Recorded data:
Segment Open
-- ==== Sys2Proof/Tests/Slice0.lean ====
section
/-! SUPPORT. The model's own tests. Expected values come from 95_test_vectors.md (T2.1 to T2.7, P1 to P6), from the tables of
R63, R66 and R68, or from a rule's example, named beside each test; none was computed by the model. The last part shows,
for each obligation with hypotheses, concrete states and operands that meet them. -/

namespace Sys2Proof.Tests

open Sys2Proof.Machine

/-! ### Decoding: words written out from R61, R63 and R68 -/

theorem test_decode_init : decode 0b0001_000_0_00000000_00000000_00000000 = some .init := by decide
theorem test_decode_start : decode 0b0010_000_0_00000000_00000000_00000000 = some .start := by decide
theorem test_decode_stop : decode 0b0011_000_0_00000000_00000000_00000000 = some .stop := by decide
theorem test_decode_wrb : decode 0b0100_000_0_00000000_00000000_10001000 = some (.wrb 0x88) := by decide
theorem test_decode_rdb_ack : decode 0b0101_000_1_00000000_00000000_00000000 = some (.rdb true) := by decide
theorem test_decode_rdb_nack : decode 0b0101_000_0_00000000_00000000_00000000 = some (.rdb false) := by decide
theorem test_decode_gcr : decode 0b0110_000_0_00000000_00000000_00000000 = some .gcr := by decide
theorem test_decode_crc8 : decode 0b0111_000_0_10111110_11101111_00000000 = some (.crc8 0xBE 0xEF) := by decide
theorem test_decode_chk : decode 0b1000_000_0_10111110_11101111_10010010 = some (.chk 0xBE 0xEF 0x92) := by decide

/-- The table's numbering of a row's bits. -/
theorem test_decode_table_word : decodeTableWord 32 0x80BEEF01 = some (.chk 0xBE 0xEF 0x01) := by decide

/-! ### Ill-formed words (T2.1): each check of R66 refuses one -/

theorem test_wf_op0 : opAssigned 0x00000000 = false ∧ decode 0x00000000 = none := by decide
theorem test_wf_op9 : opAssigned 0x90000000 = false ∧ decode 0x90000000 = none := by decide
theorem test_wf_op15 : opAssigned 0xF0000000 = false ∧ decode 0xF0000000 = none := by decide
theorem test_wf_z : zClear 0x22000000 = false ∧ decode 0x22000000 = none := by decide
theorem test_wf_a_stop : aClear 0x31000000 = false ∧ decode 0x31000000 = none := by decide
theorem test_wf_a_wrb : aClear 0x41000000 = false ∧ decode 0x41000000 = none := by decide
theorem test_wf_a_gcr : aClear 0x61000000 = false ∧ decode 0x61000000 = none := by decide
theorem test_wf_d0_init : d0Clear 0x10000001 = false ∧ decode 0x10000001 = none := by decide
theorem test_wf_d0_rdb : d0Clear 0x51000001 = false ∧ decode 0x51000001 = none := by decide
theorem test_wf_d0_crc8 : d0Clear 0x70BEEF01 = false ∧ decode 0x70BEEF01 = none := by decide
theorem test_wf_d1_wrb : d12Clear 0x400001AA = false ∧ decode 0x400001AA = none := by decide
theorem test_wf_d2_rdb : d12Clear 0x50010000 = false ∧ decode 0x50010000 = none := by decide
theorem test_wf_good : wellFormedWord 0x80BEEF01 = true := by decide

/-! ### States the vectors start from -/

/-- After `INIT` (R85, example), with the environment's coming answers. -/
def ready (answers : List Bool) : State :=
  { State.reset with drv := ⟨.rel, .rel⟩, init := true, phase := .idle, trace := [.rel .sda, .rel .scl], envAnswers := answers }

/-- After `INIT; START` (T2.2). -/
def opened (answers : List Bool) : State :=
  { ready answers with drv := ⟨.low, .low⟩, phase := .active, trace := initEvents ++ startEvents }

/-- A next state's field; `none` for any other outcome. -/
def onNext {α : Type} (r : Host.Outcome State Fault Refusal) (f : State → α) : Option α :=
  match r with
  | .next t => some (f t)
  | .fault _ => none
  | .refused _ => none

/-- The last response. -/
def answer (t : State) : Option Response := t.responses.getLast?

/-! ### Faults (T2.1, R162, R163) -/

theorem test_start_before_init :
    onNext (step (State.reset.withFetchWord 32 0x20000000)) (fun t => (t.fault, t.trace)) =
      some (some (.notInitialized .start), []) := by decide
theorem test_init_from_reset :
    onNext (step (State.reset.withFetchWord 32 0x10000000)) (fun t => (t.fault, t.trace, t.drv, t.phase)) =
      some (none, [.rel .sda, .rel .scl], ⟨.rel, .rel⟩, .idle) := by decide
theorem test_second_init : onNext (step ((ready []).withFetchWord 32 0x10000000)) (·.fault) = some (some .reInit) := by decide
theorem test_crc8_before_init :
    onNext (step (State.reset.withFetchWord 32 0x70BEEF00)) (·.fault) = some (some (.notInitialized .crc8)) := by decide
theorem test_illegal_word :
    onNext (step ((ready []).withFetchWord 32 0x10000001)) (·.fault) = some (some (.illegalCommand 0x10000001)) := by decide
theorem test_illegal_before_init :
    onNext (step (State.reset.withFetchWord 32 0xF0000000)) (·.fault) = some (some (.illegalCommand 0xF0000000)) := by decide
theorem test_faulted_takes_no_step :
    step ({ ready [] with fault := some .reInit }.withFetchWord 32 0x30000000) = .fault .reInit := by rfl

/-! ### Framing (T2.2) -/

theorem test_start : onNext (exec .start (ready [])) (fun t => (newEvents (ready []) t, t.drv, t.phase)) =
    some ([.rel .sda, .rel .scl, .wait .startSetup, .low .sda, .wait .startHold, .low .scl], ⟨.low, .low⟩, .active) := by
  decide
theorem test_repeated_start : onNext (exec .start (opened [])) (fun t => (newEvents (opened []) t, t.drv, t.phase)) =
    some ([.rel .sda, .rel .scl, .wait .startSetup, .low .sda, .wait .startHold, .low .scl], ⟨.low, .low⟩, .active) := by
  decide
theorem test_stop : onNext (exec .stop (opened [])) (fun t => (newEvents (opened []) t, t.drv, t.phase)) =
    some ([.low .scl, .low .sda, .rel .scl, .wait .stopSetup, .rel .sda], ⟨.rel, .rel⟩, .idle) := by decide

/-! ### Byte transfer (T2.3, T2.4) -/

/-- The SDA events and the sample of T2.3's full trace of `WRB 0xA5`. -/
theorem test_wrb_a5_lines : onNext (exec (.wrb 0xA5) (ready [false])) (fun t =>
      (answer t, (newEvents (ready []) t).length, (newEvents (ready []) t).filter isSdaEvent)) =
    some (some (.err 0x00), 55, [.rel .sda, .low .sda, .rel .sda, .low .sda, .low .sda, .rel .sda, .low .sda, .rel .sda,
      .rel .sda]) := by decide
theorem test_wrb_no_device : onNext (exec (.wrb 0x88) (opened [true])) (fun t => (answer t, t.drv, t.envAnswers)) =
    some (some (.err 0x01), ⟨.rel, .low⟩, []) := by decide
theorem test_rdb_12 :
    onNext (exec (.rdb true) (opened [false, false, false, true, false, false, true, false])) (fun t =>
      (answer t, (newEvents (opened []) t).length, (newEvents (opened []) t).filter isSdaEvent)) =
    some (some (.byte 0x12), 56, [.rel .sda, .low .sda, .rel .sda]) := by decide
theorem test_rdb_be_nack :
    onNext (exec (.rdb false) (opened [true, false, true, true, true, true, true, false])) (fun t =>
      (answer t, (newEvents (opened []) t).filter isSdaEvent)) =
    some (some (.byte 0xBE), [.rel .sda, .rel .sda, .rel .sda]) := by decide

/-! ### General call reset (T2.5) -/

theorem test_gcr_no_device : onNext (exec .gcr (ready [true])) (fun t =>
    (answer t, (newEvents (ready []) t).length, t.drv, t.phase)) =
    some (some (.err 0x01), 61, ⟨.rel, .low⟩, .active) := by decide
theorem test_gcr_second_byte_missing : onNext (exec .gcr (ready [false, true])) (fun t =>
    (answer t, (newEvents (ready []) t).length)) = some (some (.err 0x01), 116) := by
  set_option maxRecDepth 2000 in decide

/-! ### CRC-8 (T2.6 and its notes) -/

theorem test_crc8_beef : onNext (exec (.crc8 0xBE 0xEF) (ready [])) answer = some (some (.byte 0x92)) := by
  set_option maxRecDepth 2000 in decide
theorem test_crc8_values : (crc8 [0x00, 0x00], crc8 [0x12, 0x34], crc8 [0x56, 0x78], crc8 [0xFF, 0xFF], crc8 [0x80, 0x00]) =
    (0x81, 0x37, 0x7D, 0xAC, 0xA2) := by
  set_option maxRecDepth 2000 in decide
theorem test_crc8_short : (crc8 [], crc8 [0x00], crc8 [0xFF]) = (0xFF, 0xAC, 0x00) := by decide
theorem test_chk_good : onNext (exec (.chk 0xBE 0xEF 0x92) (ready [])) answer = some (some (.err 0x00)) := by
  set_option maxRecDepth 2000 in decide
theorem test_chk_bad : onNext (exec (.chk 0xBE 0xEF 0x93) (ready [])) answer = some (some (.err 0x02)) := by
  set_option maxRecDepth 2000 in decide

/-! ### Access sequences (T2.7) and the assembler (R68) -/

theorem test_address_bytes : (addrByte 0x44 false, addrByte 0x44 true) = (0x88, 0x89) := by decide
theorem test_expansions : (expansion 0x44 0 0 0 .bwa).map encode = [0x20000000, 0x40000088] ∧
    (expansion 0x44 0 0 0 (.scmd 0x3780)).map encode = [0x40000037, 0x40000080] := by decide

/-- A host procedure's value. -/
def hostValue {α : Type} (r : HostRun α) : Option α :=
  match r with
  | .next (a, _) => some a
  | .fault _ => none
  | .refused _ => none

theorem test_scmd_first_byte_missing : hostValue (scmd 0x3780 (opened [true, false])) = some 0x01 := by decide
theorem test_rdwc : hostValue (rdwc true (opened ([0x12, 0x34, 0x37].flatMap bitsMSB))) = some (0x1234, 0x00) := by
  set_option maxRecDepth 2000 in decide
theorem test_rdwc_mismatch :
    (hostValue (rdwc false (opened ([0x56, 0x78, 0x7C].flatMap bitsMSB)))).map (·.2) = some 0x02 := by
  set_option maxRecDepth 2000 in decide
/-- A first word that fails (R145's skip against R184's duty): one word read, or both. -/
theorem test_read_policies :
    [ReadPolicy.skipAfterFailure, ReadPolicy.readAll].map (fun p =>
      (hostValue (readWords p 1 0x00 (opened ([0x56, 0x78, 0x7C, 0x12, 0x34, 0x37].flatMap bitsMSB)))).map
        fun r => (r.1.length, r.2)) = [some (1, 0x02), some (2, 0x02)] := by
  set_option maxRecDepth 4000 in decide
theorem test_operation_grammar : isOperation [.bwa, .scmd 0xE000, .bra, .rdwc true none, .rdwc false none, .enda] = true ∧
    isOperation [.bwa, .scmd 0xE000, .bra, .enda] = false ∧
    isOperation [.bwa, .scmd 0xE000, .bra, .rdwc false none, .rdwc true none, .enda] = false := by
  set_option maxRecDepth 2000 in decide
theorem test_host_rules :
    bytesInside .idle [.start, .wrb 0x88, .stop, .wrb 0x88] = false ∧
    lastReadUnacked false [.start, .rdb true, .stop] = false ∧
    lastReadUnacked false [.start, .rdb true] = true ∧
    closesGeneralCall false [.gcr, .start, .stop] = false ∧ closesGeneralCall false [.gcr] = false ∧
    initOnce [.init, .start, .init] = false ∧
    serialized none [(1, .start), (2, .wrb 0x88), (1, .stop)] = false ∧
    serialized none [(1, .gcr), (1, .stop), (2, .start), (2, .stop)] = true := by decide
/-- R192's column against R89's definition: a `WRB` from Idle is nine calls of `Pulse` and eight clock pulses of R89. -/
theorem test_two_pulse_counts :
    (pulseCalls none (wrbEvents 0xA5 false), clockPulses ⟨.rel, .rel⟩ (wrbEvents 0xA5 false)) = (9, 8) ∧
    (pulseCalls none startEvents, clockPulses ⟨.rel, .low⟩ startEvents) = (0, 1) := by
  set_option maxRecDepth 2000 in decide
theorem test_assemble : assemble (['W', 'R', 'B', ' ', '0', 'x', '8', '8', ' ', ';', 'a', '\n', 'R', 'D', 'B', ' ', 'A', 'C',
    'K', '\n', '\n', 'S', 'C', 'M', 'D', ' ', '1', '4', '2', '0', '8']) =
    some [.cmd (.wrb 0x88), .cmd (.rdb true), .pseudo (.scmd 0x3780)] := by decide
theorem test_assemble_too_wide : assemble ['W', 'R', 'B', ' ', '2', '5', '6'] = none := by decide

/-! ### Witnesses: the hypotheses of each obligation are met together -/

/-- `INIT` presented to a block after reset. -/
def fresh : State := { State.reset with cmds := [0x10000000] }

theorem fresh_inv : Inv fresh := by constructor <;> simp [fresh, State.reset]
Segment Closed
[TASK]: Copy only the entries from the first line to the line with "theorem test_decode_wrb : decode", each exactly as it appears.

[RESPONSE TO THE TASK]:
-- ==== Sys2Proof/Tests/Slice0.lean ====
section
/-! SUPPORT. The model's own tests. Expected values come from 95_test_vectors.md (T2.1 to T2.7, P1 to P6), from the tables of
R63, R66 and R68, or from a rule's example, named beside each test; none was computed by the model. The last part shows,
for each obligation with hypotheses, concrete states and operands that meet them. -/

namespace Sys2Proof.Tests

open Sys2Proof.Machine

/-! ### Decoding: words written out from R61, R63 and R68 -/

theorem test_decode_init : decode 0b0001_000_0_00000000_00000000_00000000 = some .init := by decide
theorem test_decode_start : decode 0b0010_000_0_00000000_00000000_00000000 = some .start := by decide
theorem test_decode_stop : decode 0b0011_000_0_00000000_00000000_00000000 = some .stop := by decide
theorem test_decode_wrb : decode 0b0100_000_0_00000000_00000000_10001000 = some (.wrb 0x88) := by decide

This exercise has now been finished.